• [ACTIVITY]
Find the line with "2 ^ f.mb - 1" in the records below. Copy it and every line after it, up to and including the line with "def infCode (f".

• [INFORMATION SUPPLIED]
_____

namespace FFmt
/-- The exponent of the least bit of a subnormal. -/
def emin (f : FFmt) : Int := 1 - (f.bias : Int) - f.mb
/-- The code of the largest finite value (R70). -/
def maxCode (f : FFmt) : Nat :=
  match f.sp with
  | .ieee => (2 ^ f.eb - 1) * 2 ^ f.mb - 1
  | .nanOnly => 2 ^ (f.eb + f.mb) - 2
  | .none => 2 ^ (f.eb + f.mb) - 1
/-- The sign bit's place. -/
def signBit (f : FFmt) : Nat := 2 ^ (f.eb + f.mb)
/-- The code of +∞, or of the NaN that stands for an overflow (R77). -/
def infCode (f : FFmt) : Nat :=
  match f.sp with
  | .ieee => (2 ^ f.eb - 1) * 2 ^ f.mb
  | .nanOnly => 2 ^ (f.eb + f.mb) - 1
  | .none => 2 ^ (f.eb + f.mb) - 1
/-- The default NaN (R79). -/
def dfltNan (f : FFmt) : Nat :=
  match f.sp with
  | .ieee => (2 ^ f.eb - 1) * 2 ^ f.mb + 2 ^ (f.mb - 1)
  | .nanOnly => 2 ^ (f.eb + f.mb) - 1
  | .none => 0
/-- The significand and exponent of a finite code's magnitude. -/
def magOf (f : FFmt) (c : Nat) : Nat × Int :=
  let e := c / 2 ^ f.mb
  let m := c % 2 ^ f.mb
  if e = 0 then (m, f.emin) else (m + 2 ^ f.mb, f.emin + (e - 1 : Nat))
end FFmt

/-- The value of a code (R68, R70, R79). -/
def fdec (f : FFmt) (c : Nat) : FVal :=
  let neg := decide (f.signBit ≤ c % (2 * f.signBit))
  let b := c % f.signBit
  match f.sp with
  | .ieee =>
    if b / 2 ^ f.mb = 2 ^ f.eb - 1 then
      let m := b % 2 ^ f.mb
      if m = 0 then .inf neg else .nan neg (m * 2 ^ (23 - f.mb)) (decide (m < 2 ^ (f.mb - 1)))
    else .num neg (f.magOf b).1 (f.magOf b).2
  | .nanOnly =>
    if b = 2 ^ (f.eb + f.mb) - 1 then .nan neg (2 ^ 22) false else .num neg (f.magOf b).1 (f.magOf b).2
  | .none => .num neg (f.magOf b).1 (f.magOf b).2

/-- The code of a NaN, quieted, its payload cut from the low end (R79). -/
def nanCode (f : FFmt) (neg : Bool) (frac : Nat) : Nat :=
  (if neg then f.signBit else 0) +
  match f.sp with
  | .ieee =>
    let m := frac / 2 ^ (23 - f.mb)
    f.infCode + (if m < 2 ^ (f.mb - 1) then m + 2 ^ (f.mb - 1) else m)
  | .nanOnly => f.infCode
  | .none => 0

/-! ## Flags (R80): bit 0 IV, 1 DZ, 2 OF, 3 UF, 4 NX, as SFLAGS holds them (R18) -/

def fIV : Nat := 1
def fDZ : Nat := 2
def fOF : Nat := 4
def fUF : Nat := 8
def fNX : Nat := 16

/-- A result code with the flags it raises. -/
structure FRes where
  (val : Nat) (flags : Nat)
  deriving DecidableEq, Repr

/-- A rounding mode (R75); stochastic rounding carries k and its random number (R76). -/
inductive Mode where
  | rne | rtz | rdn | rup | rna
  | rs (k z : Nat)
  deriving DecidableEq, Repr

_____

• [RESULT OF THIS EXERCISE]
  | .ieee => (2 ^ f.eb - 1) * 2 ^ f.mb - 1
  | .nanOnly => 2 ^ (f.eb + f.mb) - 2
  | .none => 2 ^ (f.eb + f.mb) - 1
/-- The sign bit's place. -/
def signBit (f : FFmt) : Nat := 2 ^ (f.eb + f.mb)
/-- The code of +∞, or of the NaN that stands for an overflow (R77). -/
def infCode (f : FFmt) : Nat :=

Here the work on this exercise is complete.